Teenaged Girls!

Sol the duck met Miriam the duck. Duck hormones soon won out and they fell in love. They got married and eventually had a family of little ducks to follow them around the lake. Two of Sol’s offspring were teenaged females who drove him nearly nuts with their incessant chattering. Wherever the family went, the two girls would yakkity yak an endless stream of jabber. (They might have been called jabber-walkies except they actually did most of their loud quacking while they were on the lake swimming…)

The family became so well known for the little chatterboxes that other ducks could hear them coming down the shoreline even before they’d rounded the bend — the noisy quacking told everyone they were approaching. “Here come Sol and his family,” they’d say to one another.

Well, the lake also experienced frequent fog banks and, unfortunately, boaters often could not see the ducks through the fog.
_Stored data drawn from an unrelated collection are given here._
-- ==== Sys2Proof/Machine/LaneCommands.lean ====
section
/-! DEFINITION. The meanings of the lane messages, the lane fault inputs and the trunk unit's timers (chapter Shared
uplinks). -/

namespace Sys2Proof.Machine

/-- LANE_BID_RECEIVED (R17, R159, R160). -/
def execLaneBidReceived (r : Route) (m : BidMsg) (s : State) : Host.Outcome State Fault Refusal :=
  destined s r (Work.map (ownerActs m.module.val (takeBid s.now r.src m)))

/-- LANE_RETURN_RECEIVED (R17, R162). -/
def execLaneReturnReceived (r : Route) (m : ReturnMsg) (s : State) : Host.Outcome State Fault Refusal :=
  destined s r (Work.map (ownerActs m.module fun o => (takeReturn r.src m o, [])))

/-- LANE_OFFER_RECEIVED (R168). -/
def execLaneOfferReceived (r : Route) (m : OfferMsg) (s : State) : Host.Outcome State Fault Refusal :=
  destined s r (Work.map (if m.inRange then takeOffer r.src m else id))

/-- LANE_DEFER_RECEIVED (R168). -/
def execLaneDeferReceived (r : Route) (m : DeferMsg) (s : State) : Host.Outcome State Fault Refusal :=
  destined s r (Work.map (takeDefer m))

/-- LANE_REFUSE_RECEIVED (R168). -/
def execLaneRefuseReceived (r : Route) (m : RefuseMsg) (s : State) : Host.Outcome State Fault Refusal :=
  destined s r (Work.map (if m.inRange then takeRefuse m else id))

/-- LANE_WITHDRAW_RECEIVED (R170). -/
def execLaneWithdrawReceived (r : Route) (m : WithdrawMsg) (s : State) : Host.Outcome State Fault Refusal :=
  destined s r (Work.map (if m.inRange then takeWithdraw m else id))

/-! ### Lane fault inputs -/

/-- The fault input of a lane of the own module, if there is such a lane (R156, R157). -/
def faultInput (s : State) (l : LaneIx) : Option LaneFault :=
  match s.owner with
  | some o => if l.val < o.lanes.length then some o.faults[l] else none
  | none => none

/-- A lane's fault input changed by `f`. -/
def setFault (l : LaneIx) (f : LaneFault → LaneFault) (s : State) : State :=
  { s with owner := s.owner.map fun o => { o with faults := updAt o.faults l f } }

/-- The owner side changed by `f`, its messages offered. -/
def ownerRuns (f : Owner → Owner × List Outgoing) (s : State) : State :=
  match s.owner with
  | some o =>
    let r := f o
    offerAll r.2 { s with owner := some r.1 }
  | none => s

/-- LANE_FAULT_INPUT_CHANGE (R157): the debounce starts at a level other than the one taken, and ends at a return to
it. -/
def execLaneFaultInputChange (l : LaneIx) (asserted : Bool) (s : State) : Host.Outcome State Fault Refusal :=
  simpleEvent s ((faultInput s l).any fun x => x.raw != asserted) (setFault l fun x =>
    { x with raw := asserted, timer := if asserted != x.level then some (s.now + Config.laneFaultPeriod) else none })

/-- Whether a lane's fault input has held a new level for 10 ms (R157). -/
def faultHeld (s : State) (l : LaneIx) (level : Bool) : Bool :=
  (faultInput s l).any fun x => timerDue x.timer s.now && x.raw == level && x.level != level

/-- LANE_FAULT_ASSERTED (R157). -/
def execLaneFaultAsserted (l : LaneIx) (s : State) : Host.Outcome State Fault Refusal :=
  simpleEvent s (faultHeld s l true) fun s =>
    ownerRuns (faultLane l.val) (setFault l (fun x => { x with level := true, timer := none }) s)

/-- LANE_FAULT_CLEARED (R157). -/
def execLaneFaultCleared (l : LaneIx) (s : State) : Host.Outcome State Fault Refusal :=
  simpleEvent s (faultHeld s l false) fun s =>
    ownerRuns (fun o => (clearLane l.val o, [])) (setFault l (fun x => { x with level := false, timer := none }) s)

/-- The `k`-th latch of the owner, if its discard timer has run out (R161). -/
def staleLatch (s : State) (k : Nat) : Option Latch :=
  (s.owner.bind fun o => o.latches[k]?).filter fun l => l.discard ≤ s.now

/-- LATCH_DISCARD (R161). -/
def execLatchDiscard (k : Nat) (s : State) : Host.Outcome State Fault Refusal :=
  simpleEvent s (staleLatch s k).isSome fun s =>
    match staleLatch s k with
    | some l => ownerRuns (fun o => (discardLatch l o, [])) s
    | none => s

/-! ### The timers of a port lane record -/

/-- REPRESENT_TIMER_EXPIRY (R167). -/
def execRepresentTimerExpiry (i : SlotIx) (p : PortIx) (s : State) : Host.Outcome State Fault Refusal :=
  simpleEvent s ((portOf s i p).state.asks && timerDue (portOf s i p).timer s.now) (representPort i p)

/-- UNPLACED_TIMER_EXPIRY (R169). -/
def execUnplacedTimerExpiry (i : SlotIx) (p : PortIx) (s : State) : Host.Outcome State Fault Refusal :=
  simpleEvent s ((portOf s i p).state == .unplaced && timerDue (portOf s i p).timer s.now) (placePort i p)

/-- LOST_TIMER_EXPIRY (R170). -/
def execLostTimerExpiry (i : SlotIx) (p : PortIx) (s : State) : Host.Outcome State Fault Refusal :=
  simpleEvent s ((portOf s i p).state == .lost && timerDue (portOf s i p).timer s.now) (placePort i p)

end Sys2Proof.Machine
end

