/-- At the census timer's expiry the census ends: a deficit found in it is answered, the sending check is made, tach
judging begins with its counts at 0, and the port lane records of each slot in RUNNING and not adopted start (R131,
R189). A recomputation computes the figures and flags afresh, marks or lifts the bar, takes the deficit step and the
restoration step, and makes the sending check, in that order; a slot's new charge is one, and so is the notification of
the units by the peer view, after the fan targets, and a change of a fan channel's health brings one (R36, R66, R111).
Step 4 of a recomputation enters a deficit at a negative Hs, or only flags it in the census; leaves it at an Hs of 0 or
more; and in deficit sheds only what the excess has risen above the shed mark, which follows the excess (R129, R130,
R131, R133). The answer to a deficit withdraws the restore entry, with the report that its slot has none, sets the shed
mark, and sheds the share: the excess in proportion to own committed, rounded up (R113, R129, R132). Shedding caps the
slots in shed order toward their floors, then powers slots off in that order while some of the share remains, and ends
with the share given up or no slot powered (R134, R135, R136). That the charge reports of a shed wait until step 4 has
ended is the model's reading (notes/assumptions/4), and that at the census's end the sending check comes before the
records' starts, slot 0 first, is its choice (notes/assumptions/47). -/
def Obligations.CensusEnds : Prop :=
  (∀ (s : State) (d : Nat), s.run = .running → s.census = some d → d ≤ s.now →
    (∃ t, exec .censusEnd s = .next t ∧ t.census = none ∧ t.cooling.judging = true ∧
      (∀ c : ChanIx, t.cooling.fans[c].low = 0 ∧ t.cooling.fans[c].good = 0 ∧
        t.cooling.fans[c].health = s.cooling.fans[c].health) ∧
      t.peers = s.peers ∧ t.supplies = s.supplies ∧ t.settings = s.settings ∧
      (s.budget.deficit = false → t.bays.map (·.seq) = s.bays.map (·.seq))) ∧
    let w : Work := ⟨{ s with census := none }, []⟩
    exec .censusEnd s = .next (finish ((if s.budget.deficit then answerDeficit w else w).map fun s =>
      (List.finRange 4).foldl (fun t i =>
        if t.bays[i].seq.state = .running ∧ t.bays[i].seq.adopted = false then startPorts i t else t)
        (startJudging (sendingCheck s))))) ∧
  (∀ (w : Work) (i : SlotIx) (x : Nat),
    recompute w = (restorationStep (deficitStep (w.map fun s => markBar (refigure s)))).map sendingCheck ∧
    deliver (.charge i x) w = recompute (w.map fun s =>
      { s with budget := { s.budget with reported := s.budget.reported.set i x } }) ∧
    notifyUnits w = recompute (w.map deriveTargets)) ∧
  (∀ (w : Work) (c : ChanIx) (tach : Nat), c.val < w.st.settings.fanCount →
    let t := if w.st.cooling.judging = true then w.map (judgeFan c tach) else w
    let before := w.st.cooling.fans[c].health
    let after := t.st.cooling.fans[c].health
    let u := flush (recompute t)
    (after = before → updateFan c tach w = t.map (setDuty c)) ∧
    (after ≠ before → updateFan c tach w = (if after = .failed then u.map fun s => { s with
      attention := { s.attention with station := { s.attention.station with fanFailed := true } } } else u).map
        (setDuty c))) ∧
  (∀ s : State,
    let t := refigure s
    let b := t.budget
    FiguresInv t ∧ t = { s with budget := b, attention := t.attention } ∧
    b = { s.budget with
      base := b.base, failedFans := b.failedFans, factor := b.factor, usable := b.usable, committed := b.committed
      ha := b.ha, hs := b.hs, redundancyLost := b.redundancyLost, coolingDegraded := b.coolingDegraded, blocked := [] } ∧
    t.attention = if b.redundancyLost = true ∧ s.budget.redundancyLost = false then
      { s.attention with station := { s.attention.station with redundancyLost := true } } else s.attention) ∧
  (∀ w : Work,
    let b := w.st.budget
    let excess := (-b.hs).toNat
    let mark : State → State := fun s => { s with budget := { s.budget with shedMark := some excess } }
    let flag : State → State := fun s => { s with
      budget := { s.budget with deficit := true }
      attention := { s.attention with station := { s.attention.station with deficit := true } } }
    let calm := withdrawRestore w
    (0 ≤ b.hs → b.deficit = false → deficitStep w = w) ∧
    (0 ≤ b.hs → b.deficit = true → deficitStep w =
      w.map fun s => { s with budget := { s.budget with deficit := false, shedMark := none } }) ∧
    (b.hs < 0 → w.st.census.isSome = true → deficitStep w = if b.deficit = true then w else w.map flag) ∧
    (b.hs < 0 → w.st.census = none → b.deficit = false →
      deficitStep w = answerDeficit (w.map fun s => withdrawClaim (flag s))) ∧
    (∀ m, b.hs < 0 → w.st.census = none → b.deficit = true → b.shedMark = some m → deficitStep w =
      if excess ≤ m then w.map mark else shed (ownShare w.st (excess - m)) (w.map mark)) ∧
    (calm = match b.restoreEntry with
      | none => w
      | some i =>
        let u := if (entryOf w.st i).isSome = true then (w.map (withdrawEntry i)).emit [.settle i] else w
        u.map fun s => { s with budget := { s.budget with restoreEntry := none } }) ∧
    answerDeficit w = shed (ownShare calm.st excess) (calm.map mark) ∧
    (withdrawClaim w.st = if b.own.state = .queued then
      { withdrawQueued .control isClaim w.st with budget := { b with own := OwnClaim.idle } } else w.st)) ∧
  (∀ (s : State) (x : Nat),
    let total := s.budget.committed + supplyCharges s
    let share := ownShare s x
    (s.budget.committed = 0 → share = 0) ∧
    (0 < s.budget.committed → x * s.budget.committed ≤ share * total ∧
      ∀ k, x * s.budget.committed ≤ k * total → share ≤ k)) ∧
  (∀ s : State, (shedOrder s).Perm (List.finRange 4) ∧
    (shedOrder s).Pairwise fun i j => prio s i < prio s j ∨ (prio s i = prio s j ∧ j < i)) ∧
  (∀ (w : Work) (n : Nat) (i : SlotIx) (l : List SlotIx),
    let b := w.st.bays[i]
    let give := min n (b.charge - b.seq.floor.getD 0)
    let c : Bay := { b with seq := { b.seq with
      savedCeiling := if b.seq.shedCeiling.isSome = true then b.seq.savedCeiling else some b.activeCeiling
      shedCeiling := some (b.charge - give), overdraw := none } }
    let visits : Prop := 0 < n ∧ b.fitted = true ∧ b.seq.state = .running ∧ b.recordValid = true ∧
      b.seq.adopted = false ∧ b.seq.floor.getD 0 < b.charge
    shed n w = (powerOffPass (shedOrder w.st) (capPass (shedOrder w.st) (w, n))).1 ∧
    capPass [] (w, n) = (w, n) ∧ powerOffPass [] (w, n) = (w, n) ∧
    (visits → capPass (i :: l) (w, n) = capPass l (modBay .fault i (fun _ => c) w, n - (b.charge - c.charge)) ∧
      give ≤ b.charge - c.charge ∧ c.charge = c.activeCeiling) ∧
    (¬visits → capPass (i :: l) (w, n) = capPass l (w, n)) ∧
    (0 < n → b.powered = true →
      powerOffPass (i :: l) (w, n) = powerOffPass l (powerOff i .shed w, n - b.charge)) ∧
    (n = 0 ∨ b.powered = false → powerOffPass (i :: l) (w, n) = powerOffPass l (w, n))) ∧
  (∀ (w : Work) (i : SlotIx) (cause : ShutdownCause), w.st.bays[i].powered = true →
    let q := w.st.bays[i].seq
    let b := (powerOff i cause w).st.bays[i]
    b.charge = 0 ∧ b.seq.gate = .off ∧ b.seq.cause = cause ∧ b.seq.overdraw = none ∧ b.seq.cycle = false ∧
    (q.ejectorOpen = false → b.seq.state = .shedOff ∧ b.seq.shedCeiling = q.shedCeiling ∧
      b.seq.savedCeiling = q.savedCeiling ∧ b.seq.restoreBarred = w.st.bays[i].draining) ∧
    (q.ejectorOpen = true → b.seq.state = .off ∧ b.seq.ejectorHold = true ∧ b.seq.shedCeiling = none ∧
      b.seq.savedCeiling = none)) ∧
  ∀ (w : Work) (n : Nat),
    let drawn (s : State) : Nat := s.bays[0].charge + s.bays[1].charge + s.bays[2].charge + s.bays[3].charge
    let t := (shed n w).st
    drawn t + n ≤ drawn w.st ∨ ∀ i : SlotIx, t.bays[i].powered = false
end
Many ducks were unintentionally run over. The fogs were so thick the ducks referred to them as soup.

It turns out our adolescent jabbering girls were the perfect solution to this problem. Anyone wanting to cross the lake during a heavy fog simply invited the girls along. Their boisterous babbling clearly alerted boaters to their presence and thus saved many ducks. Soon the whole lake was enlisting their services.

Thus it became a well-worn aphorism around the lake that the best thing to go with a thick soup was Sol’s teen quackers.